### Your task
The line containing "(R111, R116). -/" marks the end; copy exactly all lines from the start of the material up to and including it.

────

-- ==== Sys2Proof/Machine/Operate.lean ====
section
/-! DEFINITION. The operate instructions (40_operate.md). Every meaning runs after the fetch, so `pc` is already incremented. -/

namespace Sys2Proof.Machine

/-- ADD, register form (R111, R116). -/
def execAddReg (dr sr1 sr2 : Reg) (s : State) : Host.Outcome State Fault Refusal :=
  .next (s.writeResult dr (s.reg sr1 + s.reg sr2))

/-- ADD, immediate form (R112, R116). -/
def execAddImm (dr sr1 : Reg) (imm : BitVec 5) (s : State) : Host.Outcome State Fault Refusal :=
  .next (s.writeResult dr (s.reg sr1 + sext imm))

/-- AND, register form (R113). -/
def execAndReg (dr sr1 sr2 : Reg) (s : State) : Host.Outcome State Fault Refusal :=
  .next (s.writeResult dr (s.reg sr1 &&& s.reg sr2))

/-- AND, immediate form (R114). -/
def execAndImm (dr sr1 : Reg) (imm : BitVec 5) (s : State) : Host.Outcome State Fault Refusal :=
  .next (s.writeResult dr (s.reg sr1 &&& sext imm))

/-- NOT (R115). -/
def execNot (dr sr : Reg) (s : State) : Host.Outcome State Fault Refusal :=
  .next (s.writeResult dr (~~~(s.reg sr)))

end Sys2Proof.Machine
end

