-- ==== Sys2Proof/Laws/State.lean ====
section
/-! SUPPORT. One lemma per field per update of the state, each true by rfl, so that no proof unfolds a record update; then
what each update does to what a register, a cell and the output read as. -/

namespace Sys2Proof.Machine

variable (s : State)

/-! ### `Console.atCreation` -/

@[simp] theorem Console.atCreation_input (c : Console) : c.atCreation.input = c.input := rfl
@[simp] theorem Console.atCreation_polls (c : Console) : c.atCreation.polls = c.polls := rfl
@[simp] theorem Console.atCreation_writes (c : Console) : c.atCreation.writes = c.writes := rfl
@[simp] theorem Console.atCreation_flushes (c : Console) : c.atCreation.flushes = c.flushes := rfl
@[simp] theorem Console.atCreation_buffer (c : Console) : c.atCreation.buffer = [] := rfl
@[simp] theorem Console.atCreation_delivered (c : Console) : c.atCreation.delivered = [] := rfl

/-! ### `setReg` -/

@[simp] theorem State.setReg_gpr (i : Reg) (v : Word) : (s.setReg i v).gpr = s.gpr.set i.val v i.isLt := rfl
@[simp] theorem State.setReg_pc (i : Reg) (v : Word) : (s.setReg i v).pc = s.pc := rfl
@[simp] theorem State.setReg_cond (i : Reg) (v : Word) : (s.setReg i v).cond = s.cond := rfl
@[simp] theorem State.setReg_mem (i : Reg) (v : Word) : (s.setReg i v).mem = s.mem := rfl
@[simp] theorem State.setReg_run (i : Reg) (v : Word) : (s.setReg i v).run = s.run := rfl
@[simp] theorem State.setReg_err (i : Reg) (v : Word) : (s.setReg i v).err = s.err := rfl
@[simp] theorem State.setReg_con (i : Reg) (v : Word) : (s.setReg i v).con = s.con := rfl
@[simp] theorem State.setReg_cfg (i : Reg) (v : Word) : (s.setReg i v).cfg = s.cfg := rfl

/-! ### `setPc` -/

@[simp] theorem State.setPc_gpr (v : Word) : (s.setPc v).gpr = s.gpr := rfl
@[simp] theorem State.setPc_pc (v : Word) : (s.setPc v).pc = v := rfl
@[simp] theorem State.setPc_cond (v : Word) : (s.setPc v).cond = s.cond := rfl
@[simp] theorem State.setPc_mem (v : Word) : (s.setPc v).mem = s.mem := rfl
@[simp] theorem State.setPc_run (v : Word) : (s.setPc v).run = s.run := rfl
@[simp] theorem State.setPc_err (v : Word) : (s.setPc v).err = s.err := rfl
@[simp] theorem State.setPc_con (v : Word) : (s.setPc v).con = s.con := rfl
@[simp] theorem State.setPc_cfg (v : Word) : (s.setPc v).cfg = s.cfg := rfl

/-! ### `setCond` -/

@[simp] theorem State.setCond_gpr (c : Cond) : (s.setCond c).gpr = s.gpr := rfl
@[simp] theorem State.setCond_pc (c : Cond) : (s.setCond c).pc = s.pc := rfl
@[simp] theorem State.setCond_cond (c : Cond) : (s.setCond c).cond = c := rfl
@[simp] theorem State.setCond_mem (c : Cond) : (s.setCond c).mem = s.mem := rfl
@[simp] theorem State.setCond_run (c : Cond) : (s.setCond c).run = s.run := rfl
@[simp] theorem State.setCond_err (c : Cond) : (s.setCond c).err = s.err := rfl
@[simp] theorem State.setCond_con (c : Cond) : (s.setCond c).con = s.con := rfl
@[simp] theorem State.setCond_cfg (c : Cond) : (s.setCond c).cfg = s.cfg := rfl

/-! ### `setMem` -/

@[simp] theorem State.setMem_gpr (m : Memory) : (s.setMem m).gpr = s.gpr := rfl
@[simp] theorem State.setMem_pc (m : Memory) : (s.setMem m).pc = s.pc := rfl
@[simp] theorem State.setMem_cond (m : Memory) : (s.setMem m).cond = s.cond := rfl
@[simp] theorem State.setMem_mem (m : Memory) : (s.setMem m).mem = m := rfl
@[simp] theorem State.setMem_run (m : Memory) : (s.setMem m).run = s.run := rfl
@[simp] theorem State.setMem_err (m : Memory) : (s.setMem m).err = s.err := rfl
@[simp] theorem State.setMem_con (m : Memory) : (s.setMem m).con = s.con := rfl
@[simp] theorem State.setMem_cfg (m : Memory) : (s.setMem m).cfg = s.cfg := rfl

/-! ### `setCon` -/

@[simp] theorem State.setCon_gpr (c : Console) : (s.setCon c).gpr = s.gpr := rfl
@[simp] theorem State.setCon_pc (c : Console) : (s.setCon c).pc = s.pc := rfl
@[simp] theorem State.setCon_cond (c : Console) : (s.setCon c).cond = s.cond := rfl
@[simp] theorem State.setCon_mem (c : Console) : (s.setCon c).mem = s.mem := rfl
@[simp] theorem State.setCon_run (c : Console) : (s.setCon c).run = s.run := rfl
@[simp] theorem State.setCon_err (c : Console) : (s.setCon c).err = s.err := rfl
@[simp] theorem State.setCon_con (c : Console) : (s.setCon c).con = c := rfl
@[simp] theorem State.setCon_cfg (c : Console) : (s.setCon c).cfg = s.cfg := rfl

/-! ### `halt` -/

@[simp] theorem State.halt_gpr : s.halt.gpr = s.gpr := rfl
@[simp] theorem State.halt_pc : s.halt.pc = s.pc := rfl
@[simp] theorem State.halt_cond : s.halt.cond = s.cond := rfl
@[simp] theorem State.halt_mem : s.halt.mem = s.mem := rfl
@[simp] theorem State.halt_run : s.halt.run = .halted := rfl
@[simp] theorem State.halt_err : s.halt.err = s.err := rfl
@[simp] theorem State.halt_con : s.halt.con = s.con := rfl
@[simp] theorem State.halt_cfg : s.halt.cfg = s.cfg := rfl

/-! ### `recordErr` -/

@[simp] theorem State.recordErr_gpr (e : Err) : (s.recordErr e).gpr = s.gpr := rfl
@[simp] theorem State.recordErr_pc (e : Err) : (s.recordErr e).pc = s.pc := rfl
@[simp] theorem State.recordErr_cond (e : Err) : (s.recordErr e).cond = s.cond := rfl
@[simp] theorem State.recordErr_mem (e : Err) : (s.recordErr e).mem = s.mem := rfl
@[simp] theorem State.recordErr_run (e : Err) : (s.recordErr e).run = s.run := rfl
@[simp] theorem State.recordErr_err (e : Err) : (s.recordErr e).err = some e := rfl
@[simp] theorem State.recordErr_con (e : Err) : (s.recordErr e).con = s.con := rfl
@[simp] theorem State.recordErr_cfg (e : Err) : (s.recordErr e).cfg = s.cfg := rfl

/-! ### `saveLink` -/

@[simp] theorem State.saveLink_gpr : s.saveLink.gpr = s.gpr.set (7 : Reg).val s.pc (7 : Reg).isLt := rfl
@[simp] theorem State.saveLink_pc : s.saveLink.pc = s.pc := rfl
@[simp] theorem State.saveLink_cond : s.saveLink.cond = s.cond := rfl
@[simp] theorem State.saveLink_mem : s.saveLink.mem = s.mem := rfl
@[simp] theorem State.saveLink_run : s.saveLink.run = s.run := rfl
@[simp] theorem State.saveLink_err : s.saveLink.err = s.err := rfl
@[simp] theorem State.saveLink_con : s.saveLink.con = s.con := rfl
@[simp] theorem State.saveLink_cfg : s.saveLink.cfg = s.cfg := rfl

/-! ### `memWrite` -/

@[simp] theorem State.memWrite_gpr (a v : Word) : (s.memWrite a v).gpr = s.gpr := rfl
@[simp] theorem State.memWrite_pc (a v : Word) : (s.memWrite a v).pc = s.pc := rfl
@[simp] theorem State.memWrite_cond (a v : Word) : (s.memWrite a v).cond = s.cond := rfl
@[simp] theorem State.memWrite_mem (a v : Word) : (s.memWrite a v).mem = s.mem.write a.toNat v := rfl
@[simp] theorem State.memWrite_run (a v : Word) : (s.memWrite a v).run = s.run := rfl
@[simp] theorem State.memWrite_err (a v : Word) : (s.memWrite a v).err = s.err := rfl
@[simp] theorem State.memWrite_con (a v : Word) : (s.memWrite a v).con = s.con := rfl
@[simp] theorem State.memWrite_cfg (a v : Word) : (s.memWrite a v).cfg = s.cfg := rfl

/-! ### `setcc` -/

@[simp] theorem State.setcc_gpr (v : Word) : (s.setcc v).gpr = s.gpr := rfl
@[simp] theorem State.setcc_pc (v : Word) : (s.setcc v).pc = s.pc := rfl
@[simp] theorem State.setcc_cond (v : Word) : (s.setcc v).cond = condOf v := rfl
@[simp] theorem State.setcc_mem (v : Word) : (s.setcc v).mem = s.mem := rfl
@[simp] theorem State.setcc_run (v : Word) : (s.setcc v).run = s.run := rfl
@[simp] theorem State.setcc_err (v : Word) : (s.setcc v).err = s.err := rfl
@[simp] theorem State.setcc_con (v : Word) : (s.setcc v).con = s.con := rfl
@[simp] theorem State.setcc_cfg (v : Word) : (s.setcc v).cfg = s.cfg := rfl

/-! ### `writeResult` -/

@[simp] theorem State.writeResult_gpr (i : Reg) (v : Word) : (s.writeResult i v).gpr = s.gpr.set i.val v i.isLt := rfl
@[simp] theorem State.writeResult_pc (i : Reg) (v : Word) : (s.writeResult i v).pc = s.pc := rfl
@[simp] theorem State.writeResult_cond (i : Reg) (v : Word) : (s.writeResult i v).cond = condOf v := rfl
@[simp] theorem State.writeResult_mem (i : Reg) (v : Word) : (s.writeResult i v).mem = s.mem := rfl
@[simp] theorem State.writeResult_run (i : Reg) (v : Word) : (s.writeResult i v).run = s.run := rfl
@[simp] theorem State.writeResult_err (i : Reg) (v : Word) : (s.writeResult i v).err = s.err := rfl
@[simp] theorem State.writeResult_con (i : Reg) (v : Word) : (s.writeResult i v).con = s.con := rfl
@[simp] theorem State.writeResult_cfg (i : Reg) (v : Word) : (s.writeResult i v).cfg = s.cfg := rfl

/-! ### What registers read as -/

theorem State.reg_of_gpr {s t : State} (h : t.gpr = s.gpr) (r : Reg) : t.reg r = s.reg r := by
  simp [State.reg, h]

theorem State.setReg_reg (i r : Reg) (v : Word) : (s.setReg i v).reg r = if i = r then v else s.reg r := by
  simp [State.reg, State.setReg, Vector.get_eq_getElem, Vector.getElem_set, Fin.ext_iff]

@[simp] theorem State.setReg_reg_same (i : Reg) (v : Word) : (s.setReg i v).reg i = v := by
  simp [State.setReg_reg]

theorem State.setReg_reg_other {i r : Reg} (h : i ≠ r) (v : Word) : (s.setReg i v).reg r = s.reg r := by
  simp [State.setReg_reg, h]

theorem State.writeResult_reg (i r : Reg) (v : Word) : (s.writeResult i v).reg r = if i = r then v else s.reg r :=
  State.setReg_reg s i r v

@[simp] theorem State.writeResult_reg_same (i : Reg) (v : Word) : (s.writeResult i v).reg i = v := by
  simp [State.writeResult_reg]

theorem State.saveLink_reg (r : Reg) : s.saveLink.reg r = if 7 = r then s.pc else s.reg r :=
  State.setReg_reg s 7 r s.pc

@[simp] theorem State.saveLink_reg_link : s.saveLink.reg 7 = s.pc := by
  simp [State.saveLink_reg]

@[simp] theorem State.setPc_reg (v : Word) (r : Reg) : (s.setPc v).reg r = s.reg r := rfl
@[simp] theorem State.setCond_reg (c : Cond) (r : Reg) : (s.setCond c).reg r = s.reg r := rfl
@[simp] theorem State.setMem_reg (m : Memory) (r : Reg) : (s.setMem m).reg r = s.reg r := rfl
@[simp] theorem State.setCon_reg (c : Console) (r : Reg) : (s.setCon c).reg r = s.reg r := rfl
@[simp] theorem State.halt_reg (r : Reg) : s.halt.reg r = s.reg r := rfl
@[simp] theorem State.recordErr_reg (e : Err) (r : Reg) : (s.recordErr e).reg r = s.reg r := rfl
@[simp] theorem State.memWrite_reg (a v : Word) (r : Reg) : (s.memWrite a v).reg r = s.reg r := rfl
@[simp] theorem State.setcc_reg (v : Word) (r : Reg) : (s.setcc v).reg r = s.reg r := rfl

/-! ### What cells read as -/

@[simp] theorem State.setReg_cell (i : Reg) (v : Word) (a : Word) : (s.setReg i v).cell a = s.cell a := rfl
@[simp] theorem State.setPc_cell (v : Word) (a : Word) : (s.setPc v).cell a = s.cell a := rfl
@[simp] theorem State.setCond_cell (c : Cond) (a : Word) : (s.setCond c).cell a = s.cell a := rfl
@[simp] theorem State.setCon_cell (c : Console) (a : Word) : (s.setCon c).cell a = s.cell a := rfl
@[simp] theorem State.halt_cell (a : Word) : s.halt.cell a = s.cell a := rfl
@[simp] theorem State.recordErr_cell (e : Err) (a : Word) : (s.recordErr e).cell a = s.cell a := rfl
@[simp] theorem State.saveLink_cell (a : Word) : s.saveLink.cell a = s.cell a := rfl
@[simp] theorem State.setcc_cell (v : Word) (a : Word) : (s.setcc v).cell a = s.cell a := rfl
@[simp] theorem State.writeResult_cell (i : Reg) (v : Word) (a : Word) : (s.writeResult i v).cell a = s.cell a := rfl

theorem State.cell_of_mem {s t : State} (h : t.mem = s.mem) (a : Word) : t.cell a = s.cell a := by
  simp [State.cell, h]

/-! ### What has been written to the output -/

theorem State.written_of_con {s t : State} (h : t.con = s.con) : t.written = s.written := by
  simp [State.written, h]

@[simp] theorem State.setReg_written (i : Reg) (v : Word) : (s.setReg i v).written = s.written := rfl
@[simp] theorem State.setPc_written (v : Word) : (s.setPc v).written = s.written := rfl
@[simp] theorem State.setCond_written (c : Cond) : (s.setCond c).written = s.written := rfl
@[simp] theorem State.setMem_written (m : Memory) : (s.setMem m).written = s.written := rfl
@[simp] theorem State.halt_written : s.halt.written = s.written := rfl
@[simp] theorem State.recordErr_written (e : Err) : (s.recordErr e).written = s.written := rfl
@[simp] theorem State.saveLink_written : s.saveLink.written = s.written := rfl
@[simp] theorem State.memWrite_written (a v : Word) : (s.memWrite a v).written = s.written := rfl
@[simp] theorem State.setcc_written (v : Word) : (s.setcc v).written = s.written := rfl
@[simp] theorem State.writeResult_written (i : Reg) (v : Word) : (s.writeResult i v).written = s.written := rfl

end Sys2Proof.Machine
end

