-- ==== Sys2Proof/Laws/PerInstr.lean ====
section
/-! SUPPORT. Statements about every instruction as syntax, one lemma per constructor (LAWS.json "per_instruction"). -/

namespace Sys2Proof.Laws

/-! ### EncodesRow: the word of an instruction matches its row of the opcode table -/

/-- The encoder puts the fixed bits of the instruction's own row into its word (30_encoding.md R82, R85). -/
def EncodesRow.Statement (i : Instr) : Prop := i.row.matchesWord (encode i) = true

/-- A word matches a row when its bits agree with it wherever the mask looks. -/
theorem matchesWord_of_bits {r : OpRow} {w : Word}
    (h : ∀ k : Nat, k < 16 → (w.getLsbD k && r.mask.getLsbD k) = r.bits.getLsbD k) : r.matchesWord w = true := by
  rw [OpRow.matchesWord, beq_iff_eq]
  exact BitVec.eq_of_getLsbD_eq fun k hk => by rw [BitVec.getLsbD_and]; exact h k hk

namespace EncodesRow

theorem br (n z p : Bool) (off : BitVec 9) : Statement (.br n z p off) := by
  refine matchesWord_of_bits fun k hk => ?_
  simp only [encode, Instr.row, BitVec.getLsbD_append]
  interval_cases k <;> simp

theorem addReg (dr sr1 sr2 : Reg) : Statement (.addReg dr sr1 sr2) := by
  refine matchesWord_of_bits fun k hk => ?_
  simp only [encode, Instr.row, BitVec.getLsbD_append]
  interval_cases k <;> simp

theorem addImm (dr sr1 : Reg) (imm : BitVec 5) : Statement (.addImm dr sr1 imm) := by
  refine matchesWord_of_bits fun k hk => ?_
  simp only [encode, Instr.row, BitVec.getLsbD_append]
  interval_cases k <;> simp

theorem ld (dr : Reg) (off : BitVec 9) : Statement (.ld dr off) := by
  refine matchesWord_of_bits fun k hk => ?_
  simp only [encode, Instr.row, BitVec.getLsbD_append]
  interval_cases k <;> simp

theorem st (sr : Reg) (off : BitVec 9) : Statement (.st sr off) := by
  refine matchesWord_of_bits fun k hk => ?_
  simp only [encode, Instr.row, BitVec.getLsbD_append]
  interval_cases k <;> simp

theorem jsrr (base : Reg) : Statement (.jsrr base) := by
  refine matchesWord_of_bits fun k hk => ?_
  simp only [encode, Instr.row, BitVec.getLsbD_append]
  interval_cases k <;> simp

theorem jsr (off : BitVec 11) : Statement (.jsr off) := by
  refine matchesWord_of_bits fun k hk => ?_
  simp only [encode, Instr.row, BitVec.getLsbD_append]
  interval_cases k <;> simp

theorem andReg (dr sr1 sr2 : Reg) : Statement (.andReg dr sr1 sr2) := by
  refine matchesWord_of_bits fun k hk => ?_
  simp only [encode, Instr.row, BitVec.getLsbD_append]
  interval_cases k <;> simp

theorem andImm (dr sr1 : Reg) (imm : BitVec 5) : Statement (.andImm dr sr1 imm) := by
  refine matchesWord_of_bits fun k hk => ?_
  simp only [encode, Instr.row, BitVec.getLsbD_append]
  interval_cases k <;> simp

theorem ldr (dr base : Reg) (off : BitVec 6) : Statement (.ldr dr base off) := by
  refine matchesWord_of_bits fun k hk => ?_
  simp only [encode, Instr.row, BitVec.getLsbD_append]
  interval_cases k <;> simp

theorem str (sr base : Reg) (off : BitVec 6) : Statement (.str sr base off) := by
  refine matchesWord_of_bits fun k hk => ?_
  simp only [encode, Instr.row, BitVec.getLsbD_append]
  interval_cases k <;> simp

theorem rti : Statement .rti := by
  unfold Statement
  decide

theorem notReg (dr sr : Reg) : Statement (.notReg dr sr) := by
  refine matchesWord_of_bits fun k hk => ?_
  simp only [encode, Instr.row, BitVec.getLsbD_append]
  interval_cases k <;> simp

theorem ldi (dr : Reg) (off : BitVec 9) : Statement (.ldi dr off) := by
  refine matchesWord_of_bits fun k hk => ?_
  simp only [encode, Instr.row, BitVec.getLsbD_append]
  interval_cases k <;> simp

theorem sti (sr : Reg) (off : BitVec 9) : Statement (.sti sr off) := by
  refine matchesWord_of_bits fun k hk => ?_
  simp only [encode, Instr.row, BitVec.getLsbD_append]
  interval_cases k <;> simp

theorem jmp (base : Reg) : Statement (.jmp base) := by
  refine matchesWord_of_bits fun k hk => ?_
  simp only [encode, Instr.row, BitVec.getLsbD_append]
  interval_cases k <;> simp

theorem res : Statement .res := by
  unfold Statement
  decide

theorem lea (dr : Reg) (off : BitVec 9) : Statement (.lea dr off) := by
  refine matchesWord_of_bits fun k hk => ?_
  simp only [encode, Instr.row, BitVec.getLsbD_append]
  interval_cases k <;> simp

theorem trapGetc : Statement .trapGetc := by
  unfold Statement
  decide

theorem trapOut : Statement .trapOut := by
  unfold Statement
  decide

theorem trapPuts : Statement .trapPuts := by
  unfold Statement
  decide

theorem trapIn : Statement .trapIn := by
  unfold Statement
  decide

theorem trapPutsp : Statement .trapPutsp := by
  unfold Statement
  decide

theorem trapHalt : Statement .trapHalt := by
  unfold Statement
  decide

theorem trapUnknown (vec : Byte) : Statement (.trapUnknown vec) := by
  refine matchesWord_of_bits fun k hk => ?_
  simp only [encode, Instr.row, BitVec.getLsbD_append]
  interval_cases k <;> simp

end EncodesRow

end Sys2Proof.Laws
end

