/-- PUTS or PUTSP with any host: a next state, or the loop that no number of turns ends. -/
theorem StringRoutine.exec_next_or_unending {i : Instr} {writeWord : Word → State → Effect Unit}
    {wordChars : Word → List Byte} {chars : List Word → List Byte} (routine : StringRoutine i writeWord wordChars chars)
    (s : State) :
    (∃ t, exec i s = .next t) ∨
      (s.cfg.stringOverrun = .wrap ∧ exec i s = .fault .unendingString ∧
        ∀ n, ∃ b t, stringTurns writeWord n (s.reg 0) s.saveLink = .ok (some b) t) := by
  cases hcfg : s.cfg.stringOverrun with
  | fault => exact .inl (routine.exec_next hcfg)
  | wrap =>
    rw [routine.exec_eq]
    obtain ⟨n, hended⟩ | ⟨hstuck, hturns⟩ := putString_cases (writeWord := writeWord) (s.reg 0) s.saveLink
    · have hloop := (stringTurns_completes routine.completes n _ _).of_ended hended
      exact .inl (hloop.andThen fun _ t => flush_completes t).outcome
    · exact .inr ⟨rfl, by rw [hstuck, Effect.stuck_andThen, Effect.stuck_outcome], hturns⟩

/-! ### Every instruction -/

/-- Settles O58: only the reads of GETC and IN (`getChar_next_or_waits`) and the loops of PUTS and PUTSP
(`StringRoutine.exec_next_or_unending`) can be stuck, each for its one reason. -/
theorem instructionsStopOnlyByTheNamedWaits : Obligations.InstructionsStopOnlyByTheNamedWaits := by
  intro i s
  cases i with
  | br | jmp | jsr | jsrr | addReg | addImm | andReg | andImm | notReg | lea | st | str | rti | res | trapUnknown =>
    exact .inl ⟨_, rfl⟩
  | ld | ldr => exact .inl (loadInto_completes _ _ s).outcome
  | ldi dr off => exact .inl ((memRead_completes _ s).andThen fun p u => loadInto_completes dr p u).outcome
  | sti sr off => exact .inl ((memRead_completes _ s).andThen fun p u => .ok () (u.memWrite p (u.reg sr))).outcome
  | trapOut => exact .inl ((putChar_completes _ _).andThen fun _ u => flush_completes u).outcome
  | trapHalt => exact .inl (exec_trapHalt_next s)
  | trapGetc =>
    exact (exec_trapGetc_next_or_waits s).imp_right fun hwaits => .inl ⟨.inl rfl, hwaits⟩
  | trapIn =>
    exact (exec_trapIn_next_or_waits s).imp_right fun hwaits => .inl ⟨.inr rfl, hwaits⟩
  | trapPuts =>
    exact (puts_routine.exec_next_or_unending s).imp_right fun hunending => .inr ⟨putsWord, .inl ⟨rfl, rfl⟩, hunending⟩
  | trapPutsp =>
    exact (putsp_routine.exec_next_or_unending s).imp_right fun hunending => .inr ⟨putspWord, .inr ⟨rfl, rfl⟩, hunending⟩

end Sys2Proof.Machine
end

────

### Response area
-- ==== Sys2Proof/Machine/Operate.lean ====
section
/-! DEFINITION. The operate instructions (40_operate.md). Every meaning runs after the fetch, so `pc` is already incremented. -/

namespace Sys2Proof.Machine

/-- ADD, register form (R111, R116). -/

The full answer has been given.